Records from a data source
────────
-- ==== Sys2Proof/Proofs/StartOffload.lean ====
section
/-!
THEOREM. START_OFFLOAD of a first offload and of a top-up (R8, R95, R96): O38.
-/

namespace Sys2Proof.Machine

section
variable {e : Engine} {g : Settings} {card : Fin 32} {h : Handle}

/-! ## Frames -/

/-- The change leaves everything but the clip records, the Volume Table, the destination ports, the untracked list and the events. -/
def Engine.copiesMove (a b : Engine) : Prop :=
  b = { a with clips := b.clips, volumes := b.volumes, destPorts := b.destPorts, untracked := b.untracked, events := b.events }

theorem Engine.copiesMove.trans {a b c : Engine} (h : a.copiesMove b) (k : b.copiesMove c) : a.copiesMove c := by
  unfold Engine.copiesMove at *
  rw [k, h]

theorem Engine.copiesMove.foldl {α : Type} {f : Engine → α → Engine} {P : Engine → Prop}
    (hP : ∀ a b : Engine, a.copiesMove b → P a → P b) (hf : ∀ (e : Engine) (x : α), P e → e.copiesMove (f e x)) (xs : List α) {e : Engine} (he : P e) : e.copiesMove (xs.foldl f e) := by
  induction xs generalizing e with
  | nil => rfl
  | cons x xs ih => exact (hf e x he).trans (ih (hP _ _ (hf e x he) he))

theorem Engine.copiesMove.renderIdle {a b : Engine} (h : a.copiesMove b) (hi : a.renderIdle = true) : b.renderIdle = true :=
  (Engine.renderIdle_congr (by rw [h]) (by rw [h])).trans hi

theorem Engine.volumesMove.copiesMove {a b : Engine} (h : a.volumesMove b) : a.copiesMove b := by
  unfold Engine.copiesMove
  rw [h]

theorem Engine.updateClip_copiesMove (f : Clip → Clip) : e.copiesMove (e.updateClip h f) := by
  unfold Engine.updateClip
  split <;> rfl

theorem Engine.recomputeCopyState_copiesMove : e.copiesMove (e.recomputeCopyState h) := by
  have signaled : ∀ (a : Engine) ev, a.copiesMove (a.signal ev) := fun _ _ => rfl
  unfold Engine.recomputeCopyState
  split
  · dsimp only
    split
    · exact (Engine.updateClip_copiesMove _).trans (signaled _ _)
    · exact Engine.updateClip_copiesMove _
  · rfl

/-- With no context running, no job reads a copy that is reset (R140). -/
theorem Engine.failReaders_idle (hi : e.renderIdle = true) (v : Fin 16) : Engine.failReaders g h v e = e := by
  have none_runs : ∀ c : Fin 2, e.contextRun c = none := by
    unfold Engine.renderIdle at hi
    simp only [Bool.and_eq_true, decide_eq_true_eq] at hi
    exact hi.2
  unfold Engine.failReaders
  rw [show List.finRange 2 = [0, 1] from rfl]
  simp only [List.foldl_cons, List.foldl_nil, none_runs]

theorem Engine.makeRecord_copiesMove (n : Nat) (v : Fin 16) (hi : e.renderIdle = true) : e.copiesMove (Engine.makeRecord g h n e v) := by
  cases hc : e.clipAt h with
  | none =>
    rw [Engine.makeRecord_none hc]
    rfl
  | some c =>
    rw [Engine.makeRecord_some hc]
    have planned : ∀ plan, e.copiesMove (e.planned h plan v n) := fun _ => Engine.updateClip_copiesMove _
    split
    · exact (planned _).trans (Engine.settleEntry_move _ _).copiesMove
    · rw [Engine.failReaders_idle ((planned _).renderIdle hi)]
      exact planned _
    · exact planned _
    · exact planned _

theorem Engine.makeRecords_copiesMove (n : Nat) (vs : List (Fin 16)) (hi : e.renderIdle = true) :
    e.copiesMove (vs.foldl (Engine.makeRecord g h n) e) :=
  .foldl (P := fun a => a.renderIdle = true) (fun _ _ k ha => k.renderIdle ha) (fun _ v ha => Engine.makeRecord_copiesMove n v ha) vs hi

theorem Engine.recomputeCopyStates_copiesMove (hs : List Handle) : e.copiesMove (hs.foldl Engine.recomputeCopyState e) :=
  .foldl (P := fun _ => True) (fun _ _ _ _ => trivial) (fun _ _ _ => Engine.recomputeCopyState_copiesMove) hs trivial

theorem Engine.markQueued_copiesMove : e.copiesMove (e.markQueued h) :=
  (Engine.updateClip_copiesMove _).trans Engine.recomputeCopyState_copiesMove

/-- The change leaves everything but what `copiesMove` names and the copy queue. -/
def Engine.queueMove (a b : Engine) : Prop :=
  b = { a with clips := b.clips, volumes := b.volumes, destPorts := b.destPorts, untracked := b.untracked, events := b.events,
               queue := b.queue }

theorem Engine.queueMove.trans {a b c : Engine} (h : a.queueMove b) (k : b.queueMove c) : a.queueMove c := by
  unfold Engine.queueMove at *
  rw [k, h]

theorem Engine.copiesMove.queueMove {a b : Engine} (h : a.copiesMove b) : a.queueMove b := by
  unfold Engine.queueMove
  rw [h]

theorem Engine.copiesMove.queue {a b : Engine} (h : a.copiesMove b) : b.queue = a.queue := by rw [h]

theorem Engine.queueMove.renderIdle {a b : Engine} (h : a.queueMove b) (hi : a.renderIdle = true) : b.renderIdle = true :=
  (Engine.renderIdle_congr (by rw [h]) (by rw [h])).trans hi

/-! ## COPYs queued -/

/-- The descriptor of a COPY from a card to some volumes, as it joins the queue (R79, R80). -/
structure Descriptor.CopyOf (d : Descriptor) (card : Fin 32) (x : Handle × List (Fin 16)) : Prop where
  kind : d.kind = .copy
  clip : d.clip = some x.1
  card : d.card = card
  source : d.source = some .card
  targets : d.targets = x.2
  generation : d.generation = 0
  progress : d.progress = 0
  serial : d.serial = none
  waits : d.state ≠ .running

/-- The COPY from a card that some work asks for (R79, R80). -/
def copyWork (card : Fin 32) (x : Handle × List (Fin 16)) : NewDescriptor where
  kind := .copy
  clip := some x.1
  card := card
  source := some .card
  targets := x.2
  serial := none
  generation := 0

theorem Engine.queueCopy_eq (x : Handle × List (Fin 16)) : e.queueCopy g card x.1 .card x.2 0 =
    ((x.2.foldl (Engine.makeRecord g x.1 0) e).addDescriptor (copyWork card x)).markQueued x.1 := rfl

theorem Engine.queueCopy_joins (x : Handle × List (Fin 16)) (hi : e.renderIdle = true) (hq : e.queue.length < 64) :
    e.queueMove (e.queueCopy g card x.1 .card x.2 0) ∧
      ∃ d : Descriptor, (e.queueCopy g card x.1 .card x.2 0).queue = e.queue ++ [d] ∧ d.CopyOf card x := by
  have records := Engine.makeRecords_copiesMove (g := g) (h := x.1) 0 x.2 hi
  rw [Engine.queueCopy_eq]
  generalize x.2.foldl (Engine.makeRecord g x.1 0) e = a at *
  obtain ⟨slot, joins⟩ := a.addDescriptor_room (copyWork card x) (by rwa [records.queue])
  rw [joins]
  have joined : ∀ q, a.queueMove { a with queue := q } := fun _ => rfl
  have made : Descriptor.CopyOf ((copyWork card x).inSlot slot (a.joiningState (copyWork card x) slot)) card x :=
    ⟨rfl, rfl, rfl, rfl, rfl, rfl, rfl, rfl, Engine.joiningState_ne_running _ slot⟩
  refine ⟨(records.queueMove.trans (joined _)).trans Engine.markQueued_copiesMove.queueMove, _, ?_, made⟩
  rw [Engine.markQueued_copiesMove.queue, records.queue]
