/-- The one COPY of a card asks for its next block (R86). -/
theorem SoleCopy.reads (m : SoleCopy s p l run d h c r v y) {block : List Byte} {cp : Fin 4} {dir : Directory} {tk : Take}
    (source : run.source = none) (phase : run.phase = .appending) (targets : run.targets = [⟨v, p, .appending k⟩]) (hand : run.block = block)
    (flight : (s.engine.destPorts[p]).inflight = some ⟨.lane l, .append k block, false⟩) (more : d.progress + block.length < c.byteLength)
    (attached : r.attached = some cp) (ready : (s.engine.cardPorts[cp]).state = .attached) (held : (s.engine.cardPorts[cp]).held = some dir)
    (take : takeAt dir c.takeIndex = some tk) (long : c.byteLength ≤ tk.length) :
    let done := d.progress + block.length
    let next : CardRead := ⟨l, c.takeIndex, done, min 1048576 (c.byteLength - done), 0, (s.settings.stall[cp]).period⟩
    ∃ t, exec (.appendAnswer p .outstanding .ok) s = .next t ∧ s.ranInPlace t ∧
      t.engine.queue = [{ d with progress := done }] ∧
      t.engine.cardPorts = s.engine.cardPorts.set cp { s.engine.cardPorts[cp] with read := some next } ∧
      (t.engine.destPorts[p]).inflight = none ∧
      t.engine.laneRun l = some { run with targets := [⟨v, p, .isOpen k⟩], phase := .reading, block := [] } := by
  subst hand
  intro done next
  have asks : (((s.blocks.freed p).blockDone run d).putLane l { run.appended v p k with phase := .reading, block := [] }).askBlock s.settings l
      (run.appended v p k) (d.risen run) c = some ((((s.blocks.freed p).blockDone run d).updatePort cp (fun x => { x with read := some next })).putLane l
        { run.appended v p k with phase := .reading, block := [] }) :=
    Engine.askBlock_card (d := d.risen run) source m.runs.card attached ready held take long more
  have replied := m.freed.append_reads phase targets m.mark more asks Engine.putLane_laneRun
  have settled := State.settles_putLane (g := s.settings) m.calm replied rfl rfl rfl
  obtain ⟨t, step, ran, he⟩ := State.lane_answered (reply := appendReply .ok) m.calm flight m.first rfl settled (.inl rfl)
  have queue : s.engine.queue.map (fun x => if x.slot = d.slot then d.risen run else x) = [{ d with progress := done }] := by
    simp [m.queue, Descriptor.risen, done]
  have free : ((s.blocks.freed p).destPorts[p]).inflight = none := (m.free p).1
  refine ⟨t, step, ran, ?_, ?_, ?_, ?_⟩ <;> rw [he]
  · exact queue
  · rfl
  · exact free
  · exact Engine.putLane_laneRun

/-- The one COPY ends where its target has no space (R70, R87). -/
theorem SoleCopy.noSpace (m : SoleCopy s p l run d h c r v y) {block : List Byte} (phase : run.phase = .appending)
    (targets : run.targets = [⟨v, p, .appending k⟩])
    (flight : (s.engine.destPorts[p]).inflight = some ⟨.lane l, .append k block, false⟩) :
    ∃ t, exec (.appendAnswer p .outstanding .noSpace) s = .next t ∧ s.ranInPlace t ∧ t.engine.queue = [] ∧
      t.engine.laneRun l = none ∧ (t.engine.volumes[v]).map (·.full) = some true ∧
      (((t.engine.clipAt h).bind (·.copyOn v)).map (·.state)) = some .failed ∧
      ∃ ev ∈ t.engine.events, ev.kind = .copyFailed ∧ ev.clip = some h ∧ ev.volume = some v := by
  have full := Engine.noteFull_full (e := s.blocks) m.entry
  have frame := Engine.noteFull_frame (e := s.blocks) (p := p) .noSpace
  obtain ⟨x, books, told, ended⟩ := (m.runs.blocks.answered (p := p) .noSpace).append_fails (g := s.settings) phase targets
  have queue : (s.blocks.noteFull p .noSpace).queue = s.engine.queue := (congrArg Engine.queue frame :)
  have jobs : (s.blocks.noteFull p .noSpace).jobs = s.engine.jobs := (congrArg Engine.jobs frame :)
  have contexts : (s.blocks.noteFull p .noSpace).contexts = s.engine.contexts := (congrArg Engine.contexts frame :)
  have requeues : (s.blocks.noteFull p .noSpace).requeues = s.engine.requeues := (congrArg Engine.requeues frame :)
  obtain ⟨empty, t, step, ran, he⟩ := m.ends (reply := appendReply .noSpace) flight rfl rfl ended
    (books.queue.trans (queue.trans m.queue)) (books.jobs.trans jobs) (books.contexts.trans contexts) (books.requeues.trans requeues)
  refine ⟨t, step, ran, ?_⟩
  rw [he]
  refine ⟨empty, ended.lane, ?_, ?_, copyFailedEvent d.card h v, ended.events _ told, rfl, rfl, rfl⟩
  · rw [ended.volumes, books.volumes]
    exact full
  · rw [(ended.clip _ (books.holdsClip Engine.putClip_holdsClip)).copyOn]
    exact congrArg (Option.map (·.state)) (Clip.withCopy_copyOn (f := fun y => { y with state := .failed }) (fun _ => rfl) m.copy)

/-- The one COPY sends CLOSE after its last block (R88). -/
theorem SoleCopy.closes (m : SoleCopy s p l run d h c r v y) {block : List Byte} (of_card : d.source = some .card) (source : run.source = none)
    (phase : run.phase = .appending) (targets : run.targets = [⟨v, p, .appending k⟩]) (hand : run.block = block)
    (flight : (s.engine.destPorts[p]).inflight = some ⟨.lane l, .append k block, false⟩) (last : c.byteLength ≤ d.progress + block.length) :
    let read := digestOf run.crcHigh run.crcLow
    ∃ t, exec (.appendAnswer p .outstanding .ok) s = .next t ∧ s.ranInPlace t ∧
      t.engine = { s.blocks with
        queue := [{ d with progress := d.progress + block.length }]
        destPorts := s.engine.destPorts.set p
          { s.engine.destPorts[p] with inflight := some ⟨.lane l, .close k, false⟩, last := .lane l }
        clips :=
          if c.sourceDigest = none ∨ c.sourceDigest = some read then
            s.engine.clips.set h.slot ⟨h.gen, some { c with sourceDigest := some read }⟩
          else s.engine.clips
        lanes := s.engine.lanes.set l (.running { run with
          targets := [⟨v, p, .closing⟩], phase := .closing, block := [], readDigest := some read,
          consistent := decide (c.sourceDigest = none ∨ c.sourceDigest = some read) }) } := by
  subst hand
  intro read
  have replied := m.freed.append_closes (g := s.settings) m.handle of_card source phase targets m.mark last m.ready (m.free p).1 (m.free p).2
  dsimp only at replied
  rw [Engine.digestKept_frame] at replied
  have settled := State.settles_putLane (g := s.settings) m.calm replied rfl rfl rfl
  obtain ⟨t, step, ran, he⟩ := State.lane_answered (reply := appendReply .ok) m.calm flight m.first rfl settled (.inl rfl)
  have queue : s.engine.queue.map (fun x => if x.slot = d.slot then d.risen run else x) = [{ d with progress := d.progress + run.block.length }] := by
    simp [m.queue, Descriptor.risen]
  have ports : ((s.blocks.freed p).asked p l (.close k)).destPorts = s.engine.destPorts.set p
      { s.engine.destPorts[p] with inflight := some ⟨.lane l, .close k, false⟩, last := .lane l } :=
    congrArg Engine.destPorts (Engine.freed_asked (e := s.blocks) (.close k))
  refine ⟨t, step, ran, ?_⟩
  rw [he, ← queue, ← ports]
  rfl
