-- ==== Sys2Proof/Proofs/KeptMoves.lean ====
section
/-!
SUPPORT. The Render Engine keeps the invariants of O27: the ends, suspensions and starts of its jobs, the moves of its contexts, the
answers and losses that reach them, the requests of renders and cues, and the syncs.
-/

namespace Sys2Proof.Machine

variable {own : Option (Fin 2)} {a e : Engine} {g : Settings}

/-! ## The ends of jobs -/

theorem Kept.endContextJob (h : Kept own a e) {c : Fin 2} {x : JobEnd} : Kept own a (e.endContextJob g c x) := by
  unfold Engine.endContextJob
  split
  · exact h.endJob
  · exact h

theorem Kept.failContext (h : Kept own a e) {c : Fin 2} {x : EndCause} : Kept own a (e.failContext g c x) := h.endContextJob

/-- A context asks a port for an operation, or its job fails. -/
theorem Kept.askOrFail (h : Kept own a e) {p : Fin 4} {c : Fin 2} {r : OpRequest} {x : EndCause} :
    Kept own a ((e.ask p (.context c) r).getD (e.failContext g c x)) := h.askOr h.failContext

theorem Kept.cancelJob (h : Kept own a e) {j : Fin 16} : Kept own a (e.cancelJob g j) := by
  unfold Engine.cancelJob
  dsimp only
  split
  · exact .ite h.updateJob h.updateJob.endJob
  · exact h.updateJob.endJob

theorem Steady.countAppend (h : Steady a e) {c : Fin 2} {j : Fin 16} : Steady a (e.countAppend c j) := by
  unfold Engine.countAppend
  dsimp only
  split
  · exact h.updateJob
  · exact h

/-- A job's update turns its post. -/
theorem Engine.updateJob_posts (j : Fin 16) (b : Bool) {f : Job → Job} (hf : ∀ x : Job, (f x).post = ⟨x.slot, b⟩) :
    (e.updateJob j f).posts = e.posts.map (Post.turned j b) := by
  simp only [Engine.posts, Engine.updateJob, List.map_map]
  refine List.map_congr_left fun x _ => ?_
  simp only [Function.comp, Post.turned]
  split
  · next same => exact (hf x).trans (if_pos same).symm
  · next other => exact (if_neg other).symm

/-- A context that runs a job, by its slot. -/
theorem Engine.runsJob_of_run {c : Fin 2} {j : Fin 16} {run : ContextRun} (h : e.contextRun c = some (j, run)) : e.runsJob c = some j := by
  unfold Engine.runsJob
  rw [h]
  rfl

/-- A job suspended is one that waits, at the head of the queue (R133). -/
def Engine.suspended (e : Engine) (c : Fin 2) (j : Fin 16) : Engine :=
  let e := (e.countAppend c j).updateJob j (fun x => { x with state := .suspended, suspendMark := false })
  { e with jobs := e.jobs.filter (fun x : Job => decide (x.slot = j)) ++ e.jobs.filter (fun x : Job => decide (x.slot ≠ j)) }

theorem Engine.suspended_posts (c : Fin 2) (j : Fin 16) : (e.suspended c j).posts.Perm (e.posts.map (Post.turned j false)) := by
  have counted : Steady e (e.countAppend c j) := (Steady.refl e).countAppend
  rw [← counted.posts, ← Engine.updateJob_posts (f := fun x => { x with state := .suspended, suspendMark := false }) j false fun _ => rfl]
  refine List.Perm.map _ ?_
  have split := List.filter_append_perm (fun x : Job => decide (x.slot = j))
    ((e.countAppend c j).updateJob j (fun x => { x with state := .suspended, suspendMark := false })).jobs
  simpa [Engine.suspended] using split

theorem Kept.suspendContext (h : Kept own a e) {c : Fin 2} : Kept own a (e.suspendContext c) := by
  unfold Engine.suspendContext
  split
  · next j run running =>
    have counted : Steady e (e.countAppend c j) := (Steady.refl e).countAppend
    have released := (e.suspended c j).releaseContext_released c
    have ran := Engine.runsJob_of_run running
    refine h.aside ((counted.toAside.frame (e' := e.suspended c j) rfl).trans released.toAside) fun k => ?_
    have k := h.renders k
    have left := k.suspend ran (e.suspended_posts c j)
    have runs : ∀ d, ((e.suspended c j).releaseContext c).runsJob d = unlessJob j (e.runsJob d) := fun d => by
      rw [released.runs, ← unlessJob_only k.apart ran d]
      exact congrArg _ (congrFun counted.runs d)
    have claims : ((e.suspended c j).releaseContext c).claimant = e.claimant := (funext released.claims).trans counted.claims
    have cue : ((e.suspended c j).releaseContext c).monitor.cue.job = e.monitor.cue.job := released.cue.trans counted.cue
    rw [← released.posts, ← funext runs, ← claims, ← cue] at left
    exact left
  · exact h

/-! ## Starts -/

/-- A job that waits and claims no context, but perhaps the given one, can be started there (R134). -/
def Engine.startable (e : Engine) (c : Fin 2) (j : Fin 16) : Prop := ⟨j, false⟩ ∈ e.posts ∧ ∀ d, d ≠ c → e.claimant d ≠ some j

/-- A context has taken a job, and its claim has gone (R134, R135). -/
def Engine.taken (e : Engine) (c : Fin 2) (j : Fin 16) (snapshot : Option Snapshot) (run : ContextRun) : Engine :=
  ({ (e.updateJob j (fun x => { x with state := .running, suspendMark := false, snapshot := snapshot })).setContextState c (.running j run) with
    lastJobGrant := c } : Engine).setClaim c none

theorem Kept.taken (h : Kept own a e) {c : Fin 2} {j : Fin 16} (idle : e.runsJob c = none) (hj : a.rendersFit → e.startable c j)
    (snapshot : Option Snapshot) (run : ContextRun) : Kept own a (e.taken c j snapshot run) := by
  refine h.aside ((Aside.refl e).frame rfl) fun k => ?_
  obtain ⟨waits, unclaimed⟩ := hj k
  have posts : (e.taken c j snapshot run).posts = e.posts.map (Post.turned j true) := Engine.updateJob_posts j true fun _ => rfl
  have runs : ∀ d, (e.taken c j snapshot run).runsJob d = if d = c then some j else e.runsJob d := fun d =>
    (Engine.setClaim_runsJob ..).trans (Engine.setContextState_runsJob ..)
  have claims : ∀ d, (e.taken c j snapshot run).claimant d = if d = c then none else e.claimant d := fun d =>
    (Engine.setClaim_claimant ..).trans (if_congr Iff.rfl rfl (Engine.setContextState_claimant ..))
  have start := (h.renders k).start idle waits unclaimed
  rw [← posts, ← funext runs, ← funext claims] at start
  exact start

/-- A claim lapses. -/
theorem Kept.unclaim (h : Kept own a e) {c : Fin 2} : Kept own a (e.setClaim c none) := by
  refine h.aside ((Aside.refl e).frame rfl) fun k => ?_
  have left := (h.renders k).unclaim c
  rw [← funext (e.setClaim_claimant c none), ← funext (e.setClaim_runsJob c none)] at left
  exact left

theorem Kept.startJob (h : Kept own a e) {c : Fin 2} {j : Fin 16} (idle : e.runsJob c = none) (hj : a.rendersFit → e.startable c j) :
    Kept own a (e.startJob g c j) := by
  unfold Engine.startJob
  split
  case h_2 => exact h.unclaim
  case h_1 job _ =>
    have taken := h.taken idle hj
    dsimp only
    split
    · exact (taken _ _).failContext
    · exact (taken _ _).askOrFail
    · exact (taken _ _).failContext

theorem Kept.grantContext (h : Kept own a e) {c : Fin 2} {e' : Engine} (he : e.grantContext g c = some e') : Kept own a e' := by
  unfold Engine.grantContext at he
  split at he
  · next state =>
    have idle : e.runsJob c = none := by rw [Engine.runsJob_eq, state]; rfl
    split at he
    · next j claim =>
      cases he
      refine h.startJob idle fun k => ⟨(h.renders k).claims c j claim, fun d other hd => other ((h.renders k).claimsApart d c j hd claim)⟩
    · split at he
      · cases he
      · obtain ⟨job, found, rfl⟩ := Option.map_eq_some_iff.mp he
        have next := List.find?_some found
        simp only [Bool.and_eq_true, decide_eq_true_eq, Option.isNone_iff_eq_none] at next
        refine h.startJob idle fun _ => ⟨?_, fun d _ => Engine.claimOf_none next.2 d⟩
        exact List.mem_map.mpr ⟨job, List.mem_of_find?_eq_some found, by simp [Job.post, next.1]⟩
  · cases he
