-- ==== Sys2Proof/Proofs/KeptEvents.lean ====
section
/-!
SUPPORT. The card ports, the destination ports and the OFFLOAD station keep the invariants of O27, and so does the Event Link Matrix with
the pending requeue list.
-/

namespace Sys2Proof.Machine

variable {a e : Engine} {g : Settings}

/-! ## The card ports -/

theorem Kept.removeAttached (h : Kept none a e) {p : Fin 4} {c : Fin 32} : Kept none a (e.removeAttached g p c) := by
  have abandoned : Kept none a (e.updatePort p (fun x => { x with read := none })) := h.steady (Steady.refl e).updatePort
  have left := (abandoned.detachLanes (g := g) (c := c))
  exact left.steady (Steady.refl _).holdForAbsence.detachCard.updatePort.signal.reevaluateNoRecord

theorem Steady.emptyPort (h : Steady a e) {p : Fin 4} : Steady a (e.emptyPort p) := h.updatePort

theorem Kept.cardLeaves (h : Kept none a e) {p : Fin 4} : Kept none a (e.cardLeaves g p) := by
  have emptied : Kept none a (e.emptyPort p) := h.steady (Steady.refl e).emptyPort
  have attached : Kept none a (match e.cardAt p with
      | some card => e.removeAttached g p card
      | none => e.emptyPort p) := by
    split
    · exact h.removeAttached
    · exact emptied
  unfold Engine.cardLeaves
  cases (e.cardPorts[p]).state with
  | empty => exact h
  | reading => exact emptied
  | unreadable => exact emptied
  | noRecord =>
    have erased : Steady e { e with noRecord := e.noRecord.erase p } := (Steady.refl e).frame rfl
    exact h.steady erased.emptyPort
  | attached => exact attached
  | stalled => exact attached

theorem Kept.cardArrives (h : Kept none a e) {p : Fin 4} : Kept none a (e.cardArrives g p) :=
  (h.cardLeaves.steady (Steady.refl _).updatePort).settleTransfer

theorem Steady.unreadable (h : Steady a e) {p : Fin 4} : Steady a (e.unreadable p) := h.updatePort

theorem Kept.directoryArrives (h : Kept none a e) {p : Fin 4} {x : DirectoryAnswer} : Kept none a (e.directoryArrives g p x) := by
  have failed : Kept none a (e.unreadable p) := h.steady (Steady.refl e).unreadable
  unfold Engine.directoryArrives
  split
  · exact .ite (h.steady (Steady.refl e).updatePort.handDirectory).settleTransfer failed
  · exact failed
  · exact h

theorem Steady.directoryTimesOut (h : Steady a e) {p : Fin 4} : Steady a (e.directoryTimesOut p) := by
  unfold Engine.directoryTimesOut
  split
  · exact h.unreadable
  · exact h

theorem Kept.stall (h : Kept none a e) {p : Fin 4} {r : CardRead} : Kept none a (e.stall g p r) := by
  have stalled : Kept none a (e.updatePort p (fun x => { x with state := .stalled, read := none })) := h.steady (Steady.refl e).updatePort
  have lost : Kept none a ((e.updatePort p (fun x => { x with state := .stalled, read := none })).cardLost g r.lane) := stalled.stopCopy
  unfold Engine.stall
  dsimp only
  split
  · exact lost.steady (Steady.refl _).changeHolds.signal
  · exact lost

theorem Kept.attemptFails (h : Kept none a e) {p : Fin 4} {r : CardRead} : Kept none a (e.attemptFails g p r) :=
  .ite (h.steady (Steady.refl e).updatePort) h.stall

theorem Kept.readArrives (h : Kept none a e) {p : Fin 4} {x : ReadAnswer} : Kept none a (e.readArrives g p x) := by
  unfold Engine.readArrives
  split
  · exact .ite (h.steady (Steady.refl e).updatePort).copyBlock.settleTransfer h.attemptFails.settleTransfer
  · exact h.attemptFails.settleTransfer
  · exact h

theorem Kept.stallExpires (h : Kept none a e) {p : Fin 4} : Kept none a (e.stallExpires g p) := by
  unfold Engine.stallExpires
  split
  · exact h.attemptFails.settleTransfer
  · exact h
────────
Return only the part of the records above that opens with the line containing "-- ==== Sys2Proof/Proofs/KeptEvents.lean" and closes with the line containing "have left := (abandoned.detachLanes", ends included.

-- ==== Sys2Proof/Proofs/KeptEvents.lean ====
section
/-!
SUPPORT. The card ports, the destination ports and the OFFLOAD station keep the invariants of O27, and so does the Event Link Matrix with
the pending requeue list.
-/

namespace Sys2Proof.Machine

variable {a e : Engine} {g : Settings}

/-! ## The card ports -/

theorem Kept.removeAttached (h : Kept none a e) {p : Fin 4} {c : Fin 32} : Kept none a (e.removeAttached g p c) := by
  have abandoned : Kept none a (e.updatePort p (fun x => { x with read := none })) := h.steady (Steady.refl e).updatePort
  have left := (abandoned.detachLanes (g := g) (c := c))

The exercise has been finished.